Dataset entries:
= Beginning of Section =
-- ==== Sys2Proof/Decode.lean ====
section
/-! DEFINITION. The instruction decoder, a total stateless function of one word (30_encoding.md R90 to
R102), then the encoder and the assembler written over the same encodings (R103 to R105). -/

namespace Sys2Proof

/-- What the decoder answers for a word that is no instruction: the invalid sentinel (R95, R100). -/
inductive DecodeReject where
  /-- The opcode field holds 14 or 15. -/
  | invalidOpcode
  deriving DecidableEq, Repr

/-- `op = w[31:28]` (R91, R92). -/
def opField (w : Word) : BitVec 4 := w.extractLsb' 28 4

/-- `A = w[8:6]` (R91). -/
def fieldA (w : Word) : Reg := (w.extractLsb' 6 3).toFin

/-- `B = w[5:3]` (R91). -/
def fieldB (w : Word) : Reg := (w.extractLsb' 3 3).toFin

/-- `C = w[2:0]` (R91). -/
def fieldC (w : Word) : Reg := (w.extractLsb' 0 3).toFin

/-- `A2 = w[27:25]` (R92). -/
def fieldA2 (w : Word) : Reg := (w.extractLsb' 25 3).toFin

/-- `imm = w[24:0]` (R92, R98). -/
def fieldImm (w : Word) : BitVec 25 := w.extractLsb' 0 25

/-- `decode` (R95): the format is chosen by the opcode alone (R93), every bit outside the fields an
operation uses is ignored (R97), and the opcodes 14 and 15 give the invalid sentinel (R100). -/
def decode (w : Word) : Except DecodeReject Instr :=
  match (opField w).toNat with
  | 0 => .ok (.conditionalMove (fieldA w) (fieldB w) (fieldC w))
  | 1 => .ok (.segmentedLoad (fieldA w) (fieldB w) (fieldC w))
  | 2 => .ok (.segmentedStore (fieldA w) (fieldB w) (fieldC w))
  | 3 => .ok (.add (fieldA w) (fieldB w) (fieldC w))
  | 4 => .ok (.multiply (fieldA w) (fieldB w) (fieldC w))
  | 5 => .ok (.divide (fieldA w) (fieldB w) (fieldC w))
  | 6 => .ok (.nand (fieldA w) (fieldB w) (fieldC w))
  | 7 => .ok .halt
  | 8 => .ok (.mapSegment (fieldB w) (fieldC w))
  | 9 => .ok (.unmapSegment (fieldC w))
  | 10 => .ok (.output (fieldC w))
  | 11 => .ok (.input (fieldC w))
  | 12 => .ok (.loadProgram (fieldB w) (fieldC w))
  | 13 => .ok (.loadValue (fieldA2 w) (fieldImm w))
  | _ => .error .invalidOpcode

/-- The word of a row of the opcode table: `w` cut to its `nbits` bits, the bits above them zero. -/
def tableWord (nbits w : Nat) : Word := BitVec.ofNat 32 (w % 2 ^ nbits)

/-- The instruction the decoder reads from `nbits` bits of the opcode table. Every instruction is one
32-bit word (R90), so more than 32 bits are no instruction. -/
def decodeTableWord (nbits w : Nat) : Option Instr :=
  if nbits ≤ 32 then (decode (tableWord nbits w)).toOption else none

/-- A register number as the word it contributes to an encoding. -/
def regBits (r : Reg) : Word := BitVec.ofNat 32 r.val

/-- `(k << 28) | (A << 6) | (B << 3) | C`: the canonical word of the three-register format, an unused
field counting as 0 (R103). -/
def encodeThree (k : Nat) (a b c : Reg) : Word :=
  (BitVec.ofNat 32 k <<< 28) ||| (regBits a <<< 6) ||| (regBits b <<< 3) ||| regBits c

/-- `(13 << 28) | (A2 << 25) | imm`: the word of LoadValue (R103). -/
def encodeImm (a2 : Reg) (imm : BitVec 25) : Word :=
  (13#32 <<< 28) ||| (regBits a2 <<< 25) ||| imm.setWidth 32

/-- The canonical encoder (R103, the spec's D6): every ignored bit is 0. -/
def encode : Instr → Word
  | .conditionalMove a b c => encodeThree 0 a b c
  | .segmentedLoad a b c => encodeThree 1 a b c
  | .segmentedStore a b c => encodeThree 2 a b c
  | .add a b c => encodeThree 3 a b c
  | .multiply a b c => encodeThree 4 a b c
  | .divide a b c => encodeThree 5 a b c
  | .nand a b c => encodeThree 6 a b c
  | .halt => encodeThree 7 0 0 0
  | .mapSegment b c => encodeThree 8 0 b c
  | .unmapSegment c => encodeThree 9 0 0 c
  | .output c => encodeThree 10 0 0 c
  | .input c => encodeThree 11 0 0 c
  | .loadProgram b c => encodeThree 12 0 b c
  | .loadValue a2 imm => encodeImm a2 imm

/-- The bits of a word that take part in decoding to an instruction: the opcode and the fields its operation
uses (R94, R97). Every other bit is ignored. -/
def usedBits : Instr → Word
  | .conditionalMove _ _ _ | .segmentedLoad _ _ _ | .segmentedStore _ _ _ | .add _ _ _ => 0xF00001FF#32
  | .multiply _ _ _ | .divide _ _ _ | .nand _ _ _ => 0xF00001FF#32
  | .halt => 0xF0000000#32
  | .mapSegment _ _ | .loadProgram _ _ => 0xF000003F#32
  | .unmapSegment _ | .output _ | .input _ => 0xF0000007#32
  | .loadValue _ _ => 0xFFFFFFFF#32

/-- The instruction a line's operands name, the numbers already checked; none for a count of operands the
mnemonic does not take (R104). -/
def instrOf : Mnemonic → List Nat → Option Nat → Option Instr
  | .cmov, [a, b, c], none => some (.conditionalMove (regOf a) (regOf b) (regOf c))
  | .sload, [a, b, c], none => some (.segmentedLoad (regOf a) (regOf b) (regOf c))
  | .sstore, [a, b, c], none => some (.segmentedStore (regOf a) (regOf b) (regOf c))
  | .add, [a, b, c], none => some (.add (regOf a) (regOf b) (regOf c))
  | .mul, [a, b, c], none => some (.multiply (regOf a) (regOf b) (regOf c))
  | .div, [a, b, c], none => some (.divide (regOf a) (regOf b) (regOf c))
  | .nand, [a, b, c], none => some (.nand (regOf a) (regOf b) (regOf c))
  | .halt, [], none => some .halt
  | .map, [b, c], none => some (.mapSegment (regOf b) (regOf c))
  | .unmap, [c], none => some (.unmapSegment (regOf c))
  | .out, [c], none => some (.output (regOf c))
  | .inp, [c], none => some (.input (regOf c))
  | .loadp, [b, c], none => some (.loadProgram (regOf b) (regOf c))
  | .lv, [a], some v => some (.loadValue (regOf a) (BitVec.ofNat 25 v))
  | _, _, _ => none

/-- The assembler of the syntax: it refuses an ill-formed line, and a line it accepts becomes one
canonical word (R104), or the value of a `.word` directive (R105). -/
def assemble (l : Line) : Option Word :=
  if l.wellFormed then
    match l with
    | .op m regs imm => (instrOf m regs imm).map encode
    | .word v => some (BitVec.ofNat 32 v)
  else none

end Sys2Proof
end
= End of Section =
= Beginning of Section =
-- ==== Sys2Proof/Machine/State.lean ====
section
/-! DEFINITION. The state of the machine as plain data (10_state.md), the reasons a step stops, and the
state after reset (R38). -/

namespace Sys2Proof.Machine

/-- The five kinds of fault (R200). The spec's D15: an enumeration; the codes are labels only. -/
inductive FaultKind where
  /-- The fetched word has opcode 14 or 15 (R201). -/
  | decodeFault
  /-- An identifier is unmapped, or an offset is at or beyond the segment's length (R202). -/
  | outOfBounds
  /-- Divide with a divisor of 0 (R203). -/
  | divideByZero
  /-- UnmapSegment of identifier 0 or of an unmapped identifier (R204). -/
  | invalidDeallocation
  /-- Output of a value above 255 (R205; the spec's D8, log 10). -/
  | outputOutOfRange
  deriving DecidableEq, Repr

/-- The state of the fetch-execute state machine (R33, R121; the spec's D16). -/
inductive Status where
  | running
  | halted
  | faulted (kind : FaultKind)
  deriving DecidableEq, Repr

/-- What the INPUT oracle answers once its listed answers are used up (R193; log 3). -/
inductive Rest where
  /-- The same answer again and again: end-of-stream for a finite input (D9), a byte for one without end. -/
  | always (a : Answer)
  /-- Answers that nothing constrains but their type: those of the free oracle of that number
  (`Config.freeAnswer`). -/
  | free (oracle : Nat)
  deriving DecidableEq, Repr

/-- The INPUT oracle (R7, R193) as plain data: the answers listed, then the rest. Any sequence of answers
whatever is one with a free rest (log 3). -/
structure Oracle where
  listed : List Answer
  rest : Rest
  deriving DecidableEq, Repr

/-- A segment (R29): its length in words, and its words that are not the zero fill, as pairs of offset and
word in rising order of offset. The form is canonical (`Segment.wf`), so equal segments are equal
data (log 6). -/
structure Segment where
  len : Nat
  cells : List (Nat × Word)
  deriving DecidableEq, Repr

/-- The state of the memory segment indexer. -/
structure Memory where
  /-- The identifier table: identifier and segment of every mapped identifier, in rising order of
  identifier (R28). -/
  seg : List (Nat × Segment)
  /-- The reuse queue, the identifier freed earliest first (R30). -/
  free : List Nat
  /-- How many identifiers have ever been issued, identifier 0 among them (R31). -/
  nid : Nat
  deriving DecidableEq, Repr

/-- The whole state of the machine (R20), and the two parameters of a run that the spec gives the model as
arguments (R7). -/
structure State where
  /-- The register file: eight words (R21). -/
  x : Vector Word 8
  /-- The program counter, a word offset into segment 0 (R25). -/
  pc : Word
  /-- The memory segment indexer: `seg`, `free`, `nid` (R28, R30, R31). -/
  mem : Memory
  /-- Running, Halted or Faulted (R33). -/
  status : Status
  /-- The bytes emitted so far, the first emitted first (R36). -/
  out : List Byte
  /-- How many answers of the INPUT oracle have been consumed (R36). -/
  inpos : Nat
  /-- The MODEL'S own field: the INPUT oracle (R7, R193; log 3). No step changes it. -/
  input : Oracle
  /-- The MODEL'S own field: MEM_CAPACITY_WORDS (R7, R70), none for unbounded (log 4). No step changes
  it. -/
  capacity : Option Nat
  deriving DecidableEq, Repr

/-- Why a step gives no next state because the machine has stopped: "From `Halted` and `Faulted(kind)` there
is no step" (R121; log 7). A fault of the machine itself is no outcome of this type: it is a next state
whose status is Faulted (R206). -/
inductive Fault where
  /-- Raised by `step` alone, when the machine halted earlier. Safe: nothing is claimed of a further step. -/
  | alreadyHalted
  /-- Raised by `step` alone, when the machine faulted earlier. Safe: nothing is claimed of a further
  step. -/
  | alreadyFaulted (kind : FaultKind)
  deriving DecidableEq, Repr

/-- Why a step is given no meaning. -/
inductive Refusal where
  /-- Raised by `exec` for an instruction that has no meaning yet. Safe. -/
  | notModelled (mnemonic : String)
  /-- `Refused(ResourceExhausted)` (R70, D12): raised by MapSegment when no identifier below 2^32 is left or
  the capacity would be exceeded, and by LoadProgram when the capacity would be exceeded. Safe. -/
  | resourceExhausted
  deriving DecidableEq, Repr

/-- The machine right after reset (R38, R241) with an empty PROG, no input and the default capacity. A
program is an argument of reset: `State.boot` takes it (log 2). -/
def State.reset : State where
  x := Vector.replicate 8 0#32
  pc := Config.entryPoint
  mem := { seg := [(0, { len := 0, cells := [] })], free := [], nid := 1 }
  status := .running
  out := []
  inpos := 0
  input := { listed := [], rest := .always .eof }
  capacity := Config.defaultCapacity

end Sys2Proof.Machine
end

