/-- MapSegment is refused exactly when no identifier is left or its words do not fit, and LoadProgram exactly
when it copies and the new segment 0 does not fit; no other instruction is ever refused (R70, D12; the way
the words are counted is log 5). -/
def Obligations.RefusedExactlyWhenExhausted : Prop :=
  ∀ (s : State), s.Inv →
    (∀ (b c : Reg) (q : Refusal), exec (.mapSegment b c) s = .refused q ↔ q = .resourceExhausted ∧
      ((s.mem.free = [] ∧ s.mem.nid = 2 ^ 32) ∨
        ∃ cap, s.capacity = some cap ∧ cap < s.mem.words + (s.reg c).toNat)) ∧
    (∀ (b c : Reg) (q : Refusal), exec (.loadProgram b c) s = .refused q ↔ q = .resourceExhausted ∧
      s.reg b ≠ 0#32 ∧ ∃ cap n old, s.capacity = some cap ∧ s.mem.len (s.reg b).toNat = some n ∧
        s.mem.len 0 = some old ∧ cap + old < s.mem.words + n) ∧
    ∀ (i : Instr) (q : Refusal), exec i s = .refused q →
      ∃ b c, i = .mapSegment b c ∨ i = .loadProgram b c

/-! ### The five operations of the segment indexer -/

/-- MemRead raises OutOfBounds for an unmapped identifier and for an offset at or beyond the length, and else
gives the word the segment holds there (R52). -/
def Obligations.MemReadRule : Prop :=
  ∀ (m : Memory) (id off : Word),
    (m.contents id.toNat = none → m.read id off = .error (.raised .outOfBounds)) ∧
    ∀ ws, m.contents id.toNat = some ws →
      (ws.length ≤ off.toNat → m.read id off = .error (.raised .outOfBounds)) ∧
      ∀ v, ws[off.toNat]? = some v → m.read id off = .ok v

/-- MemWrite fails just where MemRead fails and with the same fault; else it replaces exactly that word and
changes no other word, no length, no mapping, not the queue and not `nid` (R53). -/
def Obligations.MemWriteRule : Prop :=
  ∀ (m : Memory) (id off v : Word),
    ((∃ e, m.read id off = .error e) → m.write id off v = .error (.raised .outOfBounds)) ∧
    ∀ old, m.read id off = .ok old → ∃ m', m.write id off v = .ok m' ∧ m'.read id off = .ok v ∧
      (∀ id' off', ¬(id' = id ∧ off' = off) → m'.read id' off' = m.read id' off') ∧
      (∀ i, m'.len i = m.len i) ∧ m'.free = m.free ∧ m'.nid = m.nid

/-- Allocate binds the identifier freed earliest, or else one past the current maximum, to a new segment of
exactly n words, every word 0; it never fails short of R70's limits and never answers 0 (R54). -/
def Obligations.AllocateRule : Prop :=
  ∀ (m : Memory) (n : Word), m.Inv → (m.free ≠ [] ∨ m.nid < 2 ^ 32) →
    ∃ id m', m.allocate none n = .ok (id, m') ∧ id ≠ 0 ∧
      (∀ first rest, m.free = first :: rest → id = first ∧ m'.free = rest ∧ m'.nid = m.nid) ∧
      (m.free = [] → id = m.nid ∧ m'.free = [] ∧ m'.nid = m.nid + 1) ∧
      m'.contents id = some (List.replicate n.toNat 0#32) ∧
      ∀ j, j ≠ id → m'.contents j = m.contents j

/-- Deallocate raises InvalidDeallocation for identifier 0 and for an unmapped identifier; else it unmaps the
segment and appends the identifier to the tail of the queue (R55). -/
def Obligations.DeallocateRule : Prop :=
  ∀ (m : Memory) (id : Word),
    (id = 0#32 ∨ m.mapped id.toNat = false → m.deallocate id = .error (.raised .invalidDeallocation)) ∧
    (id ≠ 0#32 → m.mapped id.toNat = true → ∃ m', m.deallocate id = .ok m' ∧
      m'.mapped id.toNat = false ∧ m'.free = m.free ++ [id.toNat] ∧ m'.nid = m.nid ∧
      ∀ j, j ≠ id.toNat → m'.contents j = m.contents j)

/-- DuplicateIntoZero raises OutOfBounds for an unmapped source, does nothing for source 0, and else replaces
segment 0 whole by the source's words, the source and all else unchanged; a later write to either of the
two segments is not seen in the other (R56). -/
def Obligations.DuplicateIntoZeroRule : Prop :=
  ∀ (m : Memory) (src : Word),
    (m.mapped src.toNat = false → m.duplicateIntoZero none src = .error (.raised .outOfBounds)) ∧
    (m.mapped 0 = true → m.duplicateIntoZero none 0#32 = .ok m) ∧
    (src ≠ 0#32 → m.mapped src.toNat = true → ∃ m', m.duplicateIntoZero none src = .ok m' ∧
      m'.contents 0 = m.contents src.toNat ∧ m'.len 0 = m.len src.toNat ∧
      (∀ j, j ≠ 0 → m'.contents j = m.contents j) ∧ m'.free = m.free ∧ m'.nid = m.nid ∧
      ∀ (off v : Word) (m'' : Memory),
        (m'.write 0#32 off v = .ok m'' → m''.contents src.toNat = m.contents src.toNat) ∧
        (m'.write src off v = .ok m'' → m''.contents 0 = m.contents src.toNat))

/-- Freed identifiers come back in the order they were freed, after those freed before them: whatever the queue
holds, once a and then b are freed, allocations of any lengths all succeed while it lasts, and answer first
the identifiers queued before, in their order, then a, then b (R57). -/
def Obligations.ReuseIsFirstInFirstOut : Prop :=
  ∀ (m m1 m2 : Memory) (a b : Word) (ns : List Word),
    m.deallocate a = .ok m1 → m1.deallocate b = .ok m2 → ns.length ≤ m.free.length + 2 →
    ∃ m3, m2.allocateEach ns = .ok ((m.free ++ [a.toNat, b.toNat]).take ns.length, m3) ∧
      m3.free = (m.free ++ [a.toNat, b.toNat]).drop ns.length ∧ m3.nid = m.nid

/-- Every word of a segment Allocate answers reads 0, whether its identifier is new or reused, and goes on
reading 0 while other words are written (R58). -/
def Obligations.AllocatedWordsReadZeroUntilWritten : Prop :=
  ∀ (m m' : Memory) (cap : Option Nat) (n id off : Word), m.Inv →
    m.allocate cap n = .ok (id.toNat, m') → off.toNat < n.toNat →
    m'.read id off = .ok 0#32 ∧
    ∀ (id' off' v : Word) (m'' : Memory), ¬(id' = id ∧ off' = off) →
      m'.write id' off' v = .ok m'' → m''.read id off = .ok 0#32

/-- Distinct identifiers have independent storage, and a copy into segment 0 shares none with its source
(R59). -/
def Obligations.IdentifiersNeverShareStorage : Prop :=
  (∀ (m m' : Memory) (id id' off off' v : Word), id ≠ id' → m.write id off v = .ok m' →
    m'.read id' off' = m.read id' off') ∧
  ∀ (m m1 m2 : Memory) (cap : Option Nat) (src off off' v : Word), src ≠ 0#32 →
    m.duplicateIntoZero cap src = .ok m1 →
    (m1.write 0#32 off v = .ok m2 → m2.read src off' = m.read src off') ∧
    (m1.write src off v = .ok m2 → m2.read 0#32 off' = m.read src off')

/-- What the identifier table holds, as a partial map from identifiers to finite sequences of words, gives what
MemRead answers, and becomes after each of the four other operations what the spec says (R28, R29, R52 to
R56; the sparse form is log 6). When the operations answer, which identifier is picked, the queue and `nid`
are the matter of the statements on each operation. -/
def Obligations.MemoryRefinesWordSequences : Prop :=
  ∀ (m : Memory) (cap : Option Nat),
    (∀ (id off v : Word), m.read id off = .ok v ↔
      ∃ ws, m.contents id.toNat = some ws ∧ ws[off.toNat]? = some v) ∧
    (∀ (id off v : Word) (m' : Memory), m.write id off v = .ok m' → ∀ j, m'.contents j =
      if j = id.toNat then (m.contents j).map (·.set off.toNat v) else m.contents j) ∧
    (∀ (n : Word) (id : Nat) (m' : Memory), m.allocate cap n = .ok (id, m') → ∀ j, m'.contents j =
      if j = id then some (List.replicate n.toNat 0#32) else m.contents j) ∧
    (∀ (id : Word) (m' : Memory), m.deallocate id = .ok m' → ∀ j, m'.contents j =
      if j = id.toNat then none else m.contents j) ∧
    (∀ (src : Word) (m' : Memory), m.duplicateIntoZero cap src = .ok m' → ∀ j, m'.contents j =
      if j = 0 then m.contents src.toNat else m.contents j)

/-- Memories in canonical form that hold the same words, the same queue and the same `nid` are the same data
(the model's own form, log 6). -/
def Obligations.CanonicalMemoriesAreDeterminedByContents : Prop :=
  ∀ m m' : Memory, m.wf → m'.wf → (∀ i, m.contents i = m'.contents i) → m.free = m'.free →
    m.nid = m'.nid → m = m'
= End of Section =
= Beginning of Section =
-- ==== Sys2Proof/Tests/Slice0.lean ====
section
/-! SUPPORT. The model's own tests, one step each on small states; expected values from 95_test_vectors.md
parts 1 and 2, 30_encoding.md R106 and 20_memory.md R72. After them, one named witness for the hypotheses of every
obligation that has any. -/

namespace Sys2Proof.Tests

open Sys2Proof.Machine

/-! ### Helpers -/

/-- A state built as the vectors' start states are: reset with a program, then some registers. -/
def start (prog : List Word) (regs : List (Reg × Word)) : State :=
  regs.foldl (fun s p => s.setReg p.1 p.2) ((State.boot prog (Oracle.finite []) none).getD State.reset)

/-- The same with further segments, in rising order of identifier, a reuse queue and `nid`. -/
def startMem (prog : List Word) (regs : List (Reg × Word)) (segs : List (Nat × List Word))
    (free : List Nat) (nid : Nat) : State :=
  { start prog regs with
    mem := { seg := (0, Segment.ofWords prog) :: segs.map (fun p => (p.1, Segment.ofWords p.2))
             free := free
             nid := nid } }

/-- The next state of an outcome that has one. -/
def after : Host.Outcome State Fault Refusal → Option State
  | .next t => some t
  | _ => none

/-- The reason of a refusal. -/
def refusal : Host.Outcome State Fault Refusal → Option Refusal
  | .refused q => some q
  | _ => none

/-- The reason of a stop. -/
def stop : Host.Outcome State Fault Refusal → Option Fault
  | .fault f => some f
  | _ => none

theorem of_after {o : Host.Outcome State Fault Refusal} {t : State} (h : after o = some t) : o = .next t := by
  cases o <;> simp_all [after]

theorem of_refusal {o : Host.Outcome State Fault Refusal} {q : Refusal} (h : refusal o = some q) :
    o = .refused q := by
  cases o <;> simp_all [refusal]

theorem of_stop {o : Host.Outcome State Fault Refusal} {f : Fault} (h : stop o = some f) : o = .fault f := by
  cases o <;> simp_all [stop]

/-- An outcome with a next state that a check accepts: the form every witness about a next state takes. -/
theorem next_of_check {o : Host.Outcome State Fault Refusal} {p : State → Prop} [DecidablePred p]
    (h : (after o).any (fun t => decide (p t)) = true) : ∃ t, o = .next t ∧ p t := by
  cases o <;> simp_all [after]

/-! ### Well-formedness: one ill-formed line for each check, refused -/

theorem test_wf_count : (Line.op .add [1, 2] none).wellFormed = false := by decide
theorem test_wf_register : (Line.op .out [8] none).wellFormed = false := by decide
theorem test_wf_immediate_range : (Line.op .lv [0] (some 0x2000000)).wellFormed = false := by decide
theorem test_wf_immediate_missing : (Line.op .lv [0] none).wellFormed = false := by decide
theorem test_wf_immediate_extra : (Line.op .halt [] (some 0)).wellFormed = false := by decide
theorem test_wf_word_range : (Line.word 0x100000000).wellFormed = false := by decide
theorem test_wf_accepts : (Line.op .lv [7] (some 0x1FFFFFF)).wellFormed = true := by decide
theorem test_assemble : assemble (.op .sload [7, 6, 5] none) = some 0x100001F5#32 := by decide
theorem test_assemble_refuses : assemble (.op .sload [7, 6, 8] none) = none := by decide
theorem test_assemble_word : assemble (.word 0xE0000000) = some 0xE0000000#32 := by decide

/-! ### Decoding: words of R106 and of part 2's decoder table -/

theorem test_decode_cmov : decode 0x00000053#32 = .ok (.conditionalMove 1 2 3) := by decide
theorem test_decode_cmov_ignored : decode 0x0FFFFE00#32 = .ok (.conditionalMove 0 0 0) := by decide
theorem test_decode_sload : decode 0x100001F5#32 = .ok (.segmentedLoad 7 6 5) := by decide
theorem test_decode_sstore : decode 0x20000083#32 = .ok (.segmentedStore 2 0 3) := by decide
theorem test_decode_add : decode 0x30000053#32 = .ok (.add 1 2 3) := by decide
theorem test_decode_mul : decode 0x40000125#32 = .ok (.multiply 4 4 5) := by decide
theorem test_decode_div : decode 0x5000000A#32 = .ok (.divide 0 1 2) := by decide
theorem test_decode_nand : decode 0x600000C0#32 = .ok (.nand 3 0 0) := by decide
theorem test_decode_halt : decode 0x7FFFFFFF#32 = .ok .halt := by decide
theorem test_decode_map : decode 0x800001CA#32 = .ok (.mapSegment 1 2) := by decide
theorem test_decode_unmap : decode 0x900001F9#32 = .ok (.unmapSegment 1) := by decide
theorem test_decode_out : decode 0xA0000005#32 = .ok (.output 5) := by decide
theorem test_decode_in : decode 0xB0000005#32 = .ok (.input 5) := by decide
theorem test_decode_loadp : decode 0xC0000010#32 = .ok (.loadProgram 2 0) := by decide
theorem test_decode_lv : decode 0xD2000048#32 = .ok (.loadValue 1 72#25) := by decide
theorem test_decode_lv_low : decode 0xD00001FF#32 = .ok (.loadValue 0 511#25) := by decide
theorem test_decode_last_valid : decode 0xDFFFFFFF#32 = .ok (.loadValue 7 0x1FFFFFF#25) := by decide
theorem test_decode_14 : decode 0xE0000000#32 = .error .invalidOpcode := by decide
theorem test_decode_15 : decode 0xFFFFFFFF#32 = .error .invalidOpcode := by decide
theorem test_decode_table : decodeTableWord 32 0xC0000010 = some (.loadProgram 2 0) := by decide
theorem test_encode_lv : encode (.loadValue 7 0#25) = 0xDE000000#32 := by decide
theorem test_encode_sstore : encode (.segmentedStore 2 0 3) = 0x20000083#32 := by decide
= End of Section =
Using the data above, print exactly the lines from the line that contains "def Obligations.RefusedExactlyWhenExhausted : Prop" through the line that contains "segment indexer -/", with both included.

▶ ANSWER BOX
def Obligations.RefusedExactlyWhenExhausted : Prop :=
  ∀ (s : State), s.Inv →
    (∀ (b c : Reg) (q : Refusal), exec (.mapSegment b c) s = .refused q ↔ q = .resourceExhausted ∧
      ((s.mem.free = [] ∧ s.mem.nid = 2 ^ 32) ∨
        ∃ cap, s.capacity = some cap ∧ cap < s.mem.words + (s.reg c).toNat)) ∧
    (∀ (b c : Reg) (q : Refusal), exec (.loadProgram b c) s = .refused q ↔ q = .resourceExhausted ∧
      s.reg b ≠ 0#32 ∧ ∃ cap n old, s.capacity = some cap ∧ s.mem.len (s.reg b).toNat = some n ∧
        s.mem.len 0 = some old ∧ cap + old < s.mem.words + n) ∧
    ∀ (i : Instr) (q : Refusal), exec i s = .refused q →
      ∃ b c, i = .mapSegment b c ∨ i = .loadProgram b c

/-! ### The five operations of the segment indexer -/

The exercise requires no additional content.